In your 32 bit List Fruit 05/11/03 is ranked 7th while S10 is 8th. Both have the same Elo rating, Fruit has a deviation of +/- 59 and Shredder of +/-10. According to your explenation about LOS Fruit has an LOS of 49.7% over Shredder. Besides the fact that to my best knowledge Fruit 05/11/03 is really better than Shredder with at least 25 Elo I do not understand why your list came to that conclusion? According to the date I see it should be the other way around (at the moment!)

How do you calculate a LOS? Shredder and Fruit have the same rating with different deviation. They both sit in the middle of their range. Should'nt the LOS be 50% and not 49.7?

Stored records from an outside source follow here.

def rows_rte : List RegRow := [
  ⟨"RTE_CFG", 0x0, [], 32, [F.RTE_CFG_K, F.RTE_CFG_NEXP, F.RTE_CFG_GATE, F.RTE_CFG_EN, F.RTE_CFG_PART]⟩,
  ⟨"RTE_CFG2", 0x8, [], 32, [F.RTE_CFG2_NSH, F.RTE_CFG2_NPOS]⟩,
  ⟨"RTE_STAT", 0x10, [], 32, [F.RTE_STAT_POS, F.RTE_STAT_BUSY, F.RTE_STAT_POINT]⟩,
  ⟨"RTE_CNT0", 0x18, [], 64, [F.RTE_CNT0_POSITIONS, F.RTE_CNT0_PSNPOS, F.RTE_CNT0_XSKIP]⟩,
  ⟨"RTE_CNT1", 0x20, [], 64, [F.RTE_CNT1_TIES, F.RTE_CNT1_FORMAT, F.RTE_CNT1_FOREIGN]⟩,
  ⟨"RTE_CNTCTL", 0xf8, [], 32, [F.RTE_CNTCTL_FREEZE, F.RTE_CNTCTL_CLR]⟩,
  ⟨"RTE_XSET", 0x100, [(64, 0x8)], 64, [F.RTE_XSET_SLOT]⟩,
  ⟨"RTE_ECNT", 0x4000, [(4096, 0x4)], 32, [F.RTE_ECNT_COPIES]⟩,
  ⟨"RTE_EMAP", 0x8000, [(4096, 0x4)], 32, [F.RTE_EMAP_PKG]⟩]

def rows_mem : List RegRow := [
  ⟨"MEM_CTL", 0x0, [], 32, [F.MEM_CTL_NCH, F.MEM_CTL_SPEED, F.MEM_CTL_SPMAX, F.MEM_CTL_RETTHR, F.MEM_CTL_TLIM]⟩,
  ⟨"MEM_GUEST", 0x10, [], 64, [F.MEM_GUEST_QUOTA, F.MEM_GUEST_USED]⟩,
  ⟨"MEM_RET", 0x18, [], 32, [F.MEM_RET_COUNT, F.MEM_RET_FULL]⟩,
  ⟨"MEM_RGN", 0x50000, [(16, 0x200), (32, 0x10)], 128, [F.MEM_RGN_KIND, F.MEM_RGN_ENC, F.MEM_RGN_STREAM, F.MEM_RGN_HOME, F.MEM_RGN_VALID, F.MEM_RGN_BASE, F.MEM_RGN_SIZE]⟩,
  ⟨"MV_ADDR", 0x60000, [], 64, [F.MV_ADDR_PAGE]⟩,
  ⟨"MV_DEST", 0x60008, [], 64, [F.MV_DEST_DEST]⟩,
  ⟨"MV_CMD", 0x60010, [], 32, [F.MV_CMD_TGT, F.MV_CMD_GO, F.MV_CMD_BUSY, F.MV_CMD_RESULT]⟩]

def rows_ch : List RegRow := [
  ⟨"CH_STAT", 0x0, [], 32, [F.CH_STAT_STATE, F.CH_STAT_CAP, F.CH_STAT_TEMP, F.CH_STAT_HOT, F.CH_STAT_THR]⟩,
  ⟨"CH_ERR", 0x8, [], 64, [F.CH_ERR_RECOVERED, F.CH_ERR_POISONED, F.CH_ERR_STALEGEN, F.CH_ERR_RETIRED]⟩]

def rows_tq : List RegRow := [
  ⟨"TQ_QUOTA", 0x0, [(16, 0x40)], 64, [F.TQ_QUOTA_QUOTA, F.TQ_QUOTA_USED]⟩,
  ⟨"TQ_REG", 0x8, [(16, 0x40)], 64, [F.TQ_REG_RATE, F.TQ_REG_DEPTH, F.TQ_REG_EN]⟩,
  ⟨"TQ_BOUND", 0x10, [(16, 0x40)], 32, [F.TQ_BOUND_US]⟩,
  ⟨"TQ_STALL0", 0x18, [(16, 0x40)], 64, [F.TQ_STALL0_REFRESH, F.TQ_STALL0_REREAD]⟩,
  ⟨"TQ_STALL1", 0x20, [(16, 0x40)], 64, [F.TQ_STALL1_YARD, F.TQ_STALL1_YARDFAIL]⟩,
  ⟨"TQ_STALL2", 0x28, [(16, 0x40)], 64, [F.TQ_STALL2_CELLAR, F.TQ_STALL2_QUOTA]⟩,
  ⟨"TQ_STALL3", 0x30, [(16, 0x40)], 64, [F.TQ_STALL3_REGULATOR, F.TQ_STALL3_MISROUTE]⟩]

def rows_lnk : List RegRow := [
  ⟨"LNK_STAT", 0x0, [], 32, [F.LNK_STAT_STATE, F.LNK_STAT_HCAUSE, F.LNK_STAT_PEERLINK, F.LNK_STAT_PEER]⟩,
  ⟨"LNK_CNT0", 0x8, [], 64, [F.LNK_CNT0_REPLAY, F.LNK_CNT0_CRCFAIL]⟩,
  ⟨"LNK_CNT1", 0x10, [], 64, [F.LNK_CNT1_FECCORR, F.LNK_CNT1_FECUNC, F.LNK_CNT1_DOWN]⟩,
  ⟨"LNK_INJ", 0x100, [], 64, [F.LNK_INJ_MODE, F.LNK_INJ_WIN, F.LNK_INJ_RATE, F.LNK_INJ_AUTH, F.LNK_INJ_COUNT]⟩]

def rows_pt : List RegRow := [
  ⟨"PT_CTL", 0x0, [], 32, [F.PT_CTL_EN, F.PT_CTL_AUTO, F.PT_CTL_STATE, F.PT_CTL_LFULL]⟩,
  ⟨"PT_STEP", 0x8, [], 64, [F.PT_STEP_STEP]⟩,
  ⟨"PT_WGEN", 0x10, [], 32, [F.PT_WGEN_CUR, F.PT_WGEN_NEXT]⟩,
  ⟨"PT_SERVE", 0x18, [], 32, [F.PT_SERVE_LAYERCH, F.PT_SERVE_LAYEREN, F.PT_SERVE_ADMIT, F.PT_SERVE_PCHUNK]⟩,
  ⟨"PT_INAREA", 0x20, [], 64, [F.PT_INAREA_ADDR]⟩,
  ⟨"PT_VERDICT", 0x28, [], 64, [F.PT_VERDICT_ADDR]⟩,
  ⟨"PT_SAVE", 0x30, [], 64, [F.PT_SAVE_ADDR]⟩,
  ⟨"PT_WDIR", 0x38, [], 64, [F.PT_WDIR_ADDR]⟩,
  ⟨"PT_SLICE", 0x40, [], 32, [F.PT_SLICE_QUANTUM, F.PT_SLICE_GROUP, F.PT_SLICE_PRIO]⟩,
  ⟨"PT_RB", 0x80, [(6, 0x20)], 64, [F.PT_RB_BASE]⟩,
  ⟨"PT_RC", 0x88, [(6, 0x20)], 32, [F.PT_RC_LOG2N, F.PT_RC_EN, F.PT_RC_ERR]⟩,
  ⟨"PT_RP", 0x90, [(6, 0x20)], 32, [F.PT_RP_PROD]⟩,
  ⟨"PT_RK", 0x98, [(6, 0x20)], 32, [F.PT_RK_CONS]⟩,
  ⟨"PT_CNT0", 0x180, [], 64, [F.PT_CNT0_ADMITTED, F.PT_CNT0_HELDREC]⟩,
  ⟨"PT_CNT1", 0x188, [], 64, [F.PT_CNT1_OQWAIT, F.PT_CNT1_LATEPARK]⟩]

def rows_pwr : List RegRow := [
  ⟨"PWR_CAP", 0x0, [], 64, [F.PWR_CAP_TRAY, F.PWR_CAP_TRATE, F.PWR_CAP_HOST, F.PWR_CAP_HRATE]⟩,
  ⟨"PWR_STAT", 0x8, [], 64, [F.PWR_STAT_DRAW, F.PWR_STAT_CEIL, F.PWR_STAT_FCODE, F.PWR_STAT_CAPLIM, F.PWR_STAT_THERMLIM, F.PWR_STAT_FASTSTR, F.PWR_STAT_OVR, F.PWR_STAT_MODTHR, F.PWR_STAT_AGELIM, F.PWR_STAT_CAPCLAMP, F.PWR_STAT_TRIPPED, F.PWR_STAT_ALERT]⟩,
  ⟨"PWR_CTL", 0x10, [], 32, [F.PWR_CTL_FTGT, F.PWR_CTL_BALEN, F.PWR_CTL_BRAMP, F.PWR_CTL_PRELEAD]⟩,
  ⟨"PWR_MASK", 0x18, [], 32, [F.PWR_MASK_MASK]⟩,
  ⟨"PWR_CNT", 0x20, [], 64, [F.PWR_CNT_HINTS, F.PWR_CNT_LATEHINT, F.PWR_CNT_FASTCAP]⟩,
  ⟨"PWR_BALE", 0x28, [], 64, [F.PWR_BALE_MJ]⟩,
  ⟨"PWR_CNTCLR", 0x30, [], 32, [F.PWR_CNTCLR_CNT, F.PWR_CNTCLR_BALE, F.PWR_CNTCLR_DROOP]⟩,
  ⟨"PWR_OVRPTR", 0x40, [], 32, [F.PWR_OVRPTR_NEXT, F.PWR_OVRPTR_COUNT, F.PWR_OVRPTR_LOST, F.PWR_OVRPTR_CLR]⟩,
  ⟨"AGE_PTR", 0x41000, [], 32, [F.AGE_PTR_NEXT, F.AGE_PTR_COUNT, F.AGE_PTR_LOST]⟩,
  ⟨"PWR_ISL", 0x10000, [(1701, 0x10)], 64, [F.PWR_ISL_GRANT, F.PWR_ISL_FREQ, F.PWR_ISL_FMAX, F.PWR_ISL_FLOOR, F.PWR_ISL_LEVEL, F.PWR_ISL_HINTED]⟩,
  ⟨"PWR_TS", 0x20000, [(239, 0x4)], 32, [F.PWR_TS_TEMP, F.PWR_TS_MAX, F.PWR_TS_LIM, F.PWR_TS_CLR]⟩,
  ⟨"PWR_THCFG", 0x21000, [], 32, [F.PWR_THCFG_TJMAX]⟩]

def rows_clk : List RegRow := [
  ⟨"CLK_ISL", 0x0, [(1701, 0x10)], 64, [F.CLK_ISL_ON, F.CLK_ISL_USED, F.CLK_ISL_REF, F.CLK_ISL_VOFF, F.CLK_ISL_MV, F.CLK_ISL_DROOP]⟩,
  ⟨"CLK_DCFG", 0x40000, [], 32, [F.CLK_DCFG_DTH, F.CLK_DCFG_STR]⟩]

def rows_sec : List RegRow := [
  ⟨"SEC_STAT", 0x0, [], 32, [F.SEC_STAT_APPROVED, F.SEC_STAT_ERROR, F.SEC_STAT_SELFTEST, F.SEC_STAT_ZEROISED, F.SEC_STAT_KDVALID, F.SEC_STAT_LOGFULL, F.SEC_STAT_BOOTERR, F.SEC_STAT_SESSIONS, F.SEC_STAT_FAILTEST]⟩,
  ⟨"SEC_LIFE", 0x8, [], 32, [F.SEC_LIFE_STATE, F.SEC_LIFE_REMAIN, F.SEC_LIFE_WREF]⟩,
  ⟨"SEC_SVN", 0x10, [], 32, [F.SEC_SVN_SVN, F.SEC_SVN_REMAIN, F.SEC_SVN_WREF]⟩,
  ⟨"SEC_OWNER", 0x18, [], 32, [F.SEC_OWNER_SLOT, F.SEC_OWNER_SET, F.SEC_OWNER_REMAIN, F.SEC_OWNER_WREF]⟩,
  ⟨"SEC_DOMAIN", 0x20, [], 32, [F.SEC_DOMAIN_ID, F.SEC_DOMAIN_REMAIN, F.SEC_DOMAIN_WREF]⟩,
  ⟨"SEC_DEBUG", 0x28, [], 32, [F.SEC_DEBUG_INJECT, F.SEC_DEBUG_TEST, F.SEC_DEBUG_EVER]⟩,
  ⟨"SEC_EVT", 0x30, [], 64, [F.SEC_EVT_STALE, F.SEC_EVT_AUTHFAIL, F.SEC_EVT_HELDKEY, F.SEC_EVT_ZTHR]⟩,
  ⟨"SEC_REPAIR", 0x40, [(32, 0x8)], 32, [F.SEC_REPAIR_VERSION, F.SEC_REPAIR_REMAIN, F.SEC_REPAIR_WREF]⟩,
  ⟨"SEC_OWNDIG", 0x200, [(8, 0x20), (4, 0x8)], 64, [F.SEC_OWNDIG_DIG]⟩,
  ⟨"SEC_MEAS", 0x1000, [(8, 0x20), (4, 0x8)], 64, [F.SEC_MEAS_VAL]⟩,
  ⟨"SEC_PMEAS", 0x2000, [(16, 0x20), (4, 0x8)], 64, [F.SEC_PMEAS_VAL]⟩,
  ⟨"SEC_WKEY", 0x3000, [(16, 0x80), (16, 0x8)], 64, [F.SEC_WKEY_KEYID, F.SEC_WKEY_VALID]⟩]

Additionaly I see something similar between Hiarcs X54 64 bit and Spike 1.2 Turin - Rank 9 and 10.

Mabye I got something completly wrong.

Thx and bye
Ingo
User avatar
Graham Banks
Posts: 41455
Joined: Sun Feb 26, 2006 10:52 am
Location: Auckland, NZ

Re: CCRL update (25th August 2007)

Post by Graham Banks »

IWB wrote:Hello Graham

I have a few questions because I do not get some things:

In your 32 bit List Fruit 05/11/03 is ranked 7th while S10 is 8th. Both have the same Elo rating, Fruit has a deviation of +/- 59 and Shredder of +/-10. According to your explenation about LOS Fruit has an LOS of 49.7% over Shredder. Besides the fact that to my best knowledge Fruit 05/11/03 is really better than Shredder with at least 25 Elo I do not understand why your list came to that conclusion? According to the date I see it should be the other way around (at the moment!)

How do you calculate a LOS? Shredder and Fruit have the same rating with different deviation. They both sit in the middle of their range. Should'nt the LOS be 50% and not 49.7?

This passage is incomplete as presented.